Elastic bands are a natural product, but their properties that make them so useful in our operation can also make them both an environmental hazard and an eyesore. Elastic bands are a great example of a useful product, which becomes a pollutant when they get out into the environment.
Why should colleagues take the safe and careful use and disposal of elastic bands seriously?
There are many reasons why this is an important issue for Royal Mail and for colleagues. Whilst the items may seem harmless, they have a number of impacts.
- Environment - The dropping of elastic bands is a form of environmental pollution and can cause harm to wildlife. Each band that is not dropped could be an important step in preventing harm to sensitive species such as birds and hedgehogs. Hedgehogs now feature as ‘at risk of extinction’ on the first official red list for mammals. Research undertaken by Royal Holloway, University of London, the Natural History Museum and the Zoological Society of London found elastic bands present as microplastics in the River Thames.
- Legislation and fines – The dropping of elastic bands in the street can be seen as littering, which is illegal, and for which fixed penalty fines can be levied on the spot.
- Reputational damage - One of the most regular causes of complaint to Royal Mail from members of the public is the littering of elastic bands.
- Responsible consumption – Every elastic band dropped represents a cost to the business, in terms of both additional cost and wasted resource.

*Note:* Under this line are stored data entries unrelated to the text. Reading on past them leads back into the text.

-- ==== Sys2Proof/Machine/Step.lean ====
section
/-!
DEFINITION. One step: the command at the front of the queue, or one tick of device time when none waits (log 1).
-/

namespace Sys2Proof.Machine

/-- One step. -/
def step (s : State) : Host.Outcome State Fault Refusal :=
  match s.pending with
  | [] => .next s.tick
  | c :: rest => exec c { s with pending := rest }

/-- The state with the command a table word spells put at the front of its queue. -/
def State.withFetchWord (s : State) (nbits w : Nat) : State :=
  match decodeTableWord nbits w with
  | some c => { s with pending := c :: s.pending }
  | none => s

end Sys2Proof.Machine
end

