/-! ### Cores, threads and monitors (12) -/

/-- The scheduler's register writes, each as the master that gets its write through sees it. -/
def Obligations.SchedulerWrites : Prop :=
  (∀ (s : State) (m : Master) (t v : Nat), s.canonical = true → t < 512 → v < 2 ^ 32 → s.takesWrite m (SC_THR_FLAGS t) v = true →
    Runs (.threadFlagSet m t v) s fun u => u = s.setFlags t v) ∧
  (∀ (s : State) (m : Master) (t v : Nat), s.canonical = true → t < 512 → v < 2 ^ 32 → s.takesWrite m (SC_THR_FCLR t) v = true →
    Runs (.threadFlagClear m t v) s fun u =>
      u.word (SC_THR_FLAGS t) = s.word (SC_THR_FLAGS t) - (s.word (SC_THR_FLAGS t) &&& v) ∧ u.sched = s.sched) ∧
  (∀ (s : State) (m : Master) (t v : Nat), s.canonical = true → t < 512 → v < 2 ^ 32 → v % 2 = 1 → s.takesWrite m (SC_THR_WAIT t) v = true →
    s.get (SC_THR_STAT_STATE t) = thrRunning →
    let w : ThreadWait := ⟨s.word (SC_THR_MASK t), v / 2 % 2 == 1, v / 4 % 2 == 1⟩
    Runs (.threadWait m t v) s fun u =>
      if w.met (s.word (SC_THR_FLAGS t)) then
        u.get (SC_THR_STAT_STATE t) = thrRunning ∧ u.word (SC_THR_FLAGS t) = w.leave (s.word (SC_THR_FLAGS t)) ∧ u.sched = s.sched
      else
        u.get (SC_THR_STAT_STATE t) = thrWaiting ∧ u.word (SC_THR_FLAGS t) = s.word (SC_THR_FLAGS t) ∧
        Store.get (fun _ => none) u.sched.waits t = some w) ∧
  (∀ (s : State) (m : Master) (t v : Nat), s.canonical = true → t < 512 → v < 2 ^ 32 → v % 2 = 1 → s.takesWrite m (SC_THR_CFG t) v = true →
    s.get (SC_THR_CFG_EN t) = 0 →
    Runs (.threadEnable m t v) s fun u =>
      u.get (SC_THR_CFG_EN t) = 1 ∧ u.get (SC_THR_STAT_STATE t) = thrReady ∧ u.sched.ready = s.sched.ready ++ [t]) ∧
  (∀ (s : State) (m : Master) (t v : Nat), s.canonical = true → t < 512 → v < 2 ^ 32 → v % 2 = 0 → s.takesWrite m (SC_THR_CFG t) v = true →
    s.get (SC_THR_CFG_EN t) = 1 →
    Runs (.threadDisable m t v) s fun u =>
      u.get (SC_THR_CFG_EN t) = 0 ∧ u.get (SC_THR_STAT_STATE t) = thrDisabled ∧ ¬ t ∈ u.sched.ready ∧
      u.word (SC_THR_FLAGS t) = s.word (SC_THR_FLAGS t)) ∧
  (∀ (s : State) (m : Master) (c t v : Nat), s.canonical = true → c < 8 → v < 2 ^ 32 → v / 2 % 2 = 1 → s.takesWrite m (SC_CORE_CTRL c) v = true →
    (4 ≤ c → v % 2 = s.get (SC_CORE_CTRL_RUN c) ∧ v % 2 = 1) → s.currentRunning c = some t →
    Runs (.coreYield m c v) s fun u => u.get (SC_THR_STAT_STATE t) = thrReady ∧ u.sched.ready = s.sched.ready ++ [t]) ∧
  (∀ (s : State) (m : Master) (c v : Nat), s.canonical = true → 4 ≤ c → c < 8 → v < 2 ^ 32 → v % 4 = 1 → s.takesWrite m (SC_CORE_CTRL c) v = true →
    s.get (SC_CORE_CTRL_RUN c) = 0 → s.sched.customerCores.contains c = true →
    Runs (.coreRun m c v) s fun u => u.get (SC_CORE_CTRL_RUN c) = 1 ∧ u.get (SC_CORE_STAT_STATE c) = 1) ∧
  (∀ (s : State) (m : Master) (e : Nat), e < 32 → s.takesWrite m SC_SWEVT (2 ^ e) = true →
    Runs (.softwareEvent m (2 ^ e)) s fun u => u = (s.setWord SC_SWEVT 0).fire (168 + e))

/-- What the scheduler does on its own: claims, traps, timers, and the due times of thread monitors. -/
def Obligations.SchedulerEvents : Prop :=
  (∀ (s : State) (m : Master) (c t : Nat), s.canonical = true → s.coreOn = true → s.answers (SC_CORE_CLAIM c) = true → s.reaches m (SC_CORE_CLAIM c) = true → c < 8 → t < 512 →
    s.bestReady c = some t → s.currentRunning c = none →
    Runs (.coreClaim m c) s fun u =>
      u.get (SC_CORE_STAT_CUR c) = t ∧ u.flag (SC_CORE_STAT_CUR_VALID c) = true ∧ u.get (SC_THR_STAT_STATE t) = thrRunning ∧
      u.sched.ready = s.sched.ready.filter (· != t) ∧ u.flag (SC_CORE_STAT_MEIP c) = false ∧
      u.out = s.out ++ [.readData m (SC_CORE_CLAIM c) (BitVec.ofNat 32 (claimWord true false (s.get (SC_THR_CFG_PRIO t)) t))]) ∧
  (∀ (s : State) (c : Nat), s.coreOn = true → c < 8 → s.flag (SC_CORE_STAT_PREEMPT_HELD c) = true →
    Runs (.preemptTrap c) s fun u =>
      u = ((s.put (SC_CORE_STAT_PREEMPT_HELD c) 0).count (scCnt c 0)).emit (.trap c 0x8000000000000018)) ∧
  (∀ (s : State) (i d : Nat), s.coreOn = true → i < 16 → s.get (SC_TMR_CFG_BASE i) = 0 →
    Store.get (fun _ => none) s.sched.timers i = some d → d ≤ s.time.mono →
    Runs (.schedTimer i) s fun u => u = (s.timerSet i (some (d + s.get (SC_TMR_PERIOD_PERIOD i) * 1000))).fire (200 + i)) ∧
  (∀ (s : State) (i d : Nat), s.coreOn = true → i < 16 → s.get (SC_TMR_CFG_BASE i) = 1 →
    Store.get (fun _ => none) s.sched.timers i = some d → d ≤ s.time.tai →
    Runs (.schedTimer i) s fun u =>
      u = (s.timerSet i (some (taiTimerNext s.time.tai (s.get (SC_TMR_PERIOD_PERIOD i)) (s.get (SC_TMR_PHASE_PHASE i))))).fire (200 + i)) ∧
  (∀ (s : State) (m : Master) (d v : Nat), s.canonical = true → 64 ≤ d → d < 128 → 0 < v → v < 2 ^ 24 → s.takesWrite m (DL_ARM d) v = true →
    Runs (.dlArm m d v) s fun u =>
      Store.get (fun _ => []) u.sched.dues d = [s.time.mono + v * 1000] ∧ u.flag (DL_STAT_ARMED d) = true ∧ ¬ d ∈ u.sched.missed) ∧
  (∀ (s : State) (m : Master) (d v : Nat), s.canonical = true → 64 ≤ d → d < 128 → v < 2 ^ 32 → s.takesWrite m (DL_DUE_HI d) v = true →
    Runs (.dlDueArm m d v) s fun u =>
      Store.get (fun _ => []) u.sched.dues d = [(v * 2 ^ 32 + s.word (DL_DUE_LO d)) * 1000] ∧ u.flag (DL_STAT_ARMED d) = true) ∧
  (∀ (s : State) (m : Master) (d v due : Nat), s.canonical = true → 64 ≤ d → d < 128 → v = 1 → s.takesWrite m (DL_DONE d) v = true →
    Store.get (fun _ => []) s.sched.dues d = [due] →
    Runs (.dlDone m d v) s fun u =>
      if s.get (DL_CFG_MODE d) = 0 then u.flag (DL_STAT_ARMED d) = false ∧ u.flag (DL_STAT_OUTSTANDING d) = false
      else Store.get (fun _ => []) u.sched.dues d = [due + s.get (DL_PERIOD_PERIOD d) * 1000] ∧ u.flag (DL_STAT_ARMED d) = true) ∧
  (∀ (s : State) (d due : Nat), s.canonical = true → s.coreOn = true → 64 ≤ d → d < 128 →
    Store.get (fun _ => []) s.sched.dues d = [due] → due < s.time.mono → s.sched.missed.contains d = false → s.flag (DL_CFG_EN d) = true →
    Runs (.threadDeadlineMiss d) s fun u =>
      d ∈ u.sched.missed ∧ u.flag (DL_STAT_LAST_MISS d) = true ∧ u.word (DL_CNT d) = min (s.word (DL_CNT d) + 1) 0xffffffff ∧
      Store.get (fun _ => []) u.sched.dues d = [due])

What practical, everyday actions can colleagues take to minimise the impact of elastic bands?
Try to keep track of the bands you are using and return used bands to your delivery office for reuse. If you have a great idea for the collection or replacement of elastic bands, why not get involved in the Great Elastic Band Challenge.
Can you say a bit more about the ‘Great Elastic Band Challenge’?
Last year, we launched our new environmental strategy, Delivering a cleaner future. One pillar of the strategy relates to responsible consumption, which is all about using what we have wisely and avoiding waste.
If you mention Royal Mail in public, you can almost guarantee it won’t be long before someone mentions elastic band littering! We want to change the perception and reduce our waste by looking for ways we can better manage elastic bands, so they are reused rather than discarded.
The Great Elastic Band Challenge is a way everyone in Royal Mail and their families and friends can think about the problem and share their ideas about what we can do to address the problem to the benefit of the environment, the business and our own peace of mind.
What kinds of solutions are you expecting to our elastic band problem?
I’m hoping for some simple but effective suggestions that we can take forward, that will solve the issue, be that some means of effectively collecting bands whilst on a round, or the introduction of something, which provides as good if not better service than the humble elastic band, but without the down sides. I don’t want to second guess the actual solutions, because we want people to be as inventive as possible!
If a colleague or team of colleagues does find a solution to our Elastic Band Challenge – what sort of impact will that have?
This would be a game-changer in terms of both our environmental impact and our reputation. I can’t wait to see what colleagues can come up with!
The Great Elastic Band Challenge…
We’re asking for your suggestions to help us to develop:
- a viable alternative to the elastic band, which is safe for the environment, and is as good as, or better than an elastic band at bundling mail
- a simple, but effective means of preventing elastic bands from falling to the ground.
The challenge will be open for either (socially-distanced!) teams or individuals to enter and is a great opportunity for colleagues to have fun and get involved in helping us improve our environmental performance, as well as our customer’s perceptions. Why not get feedback from friends, family – young and old – too?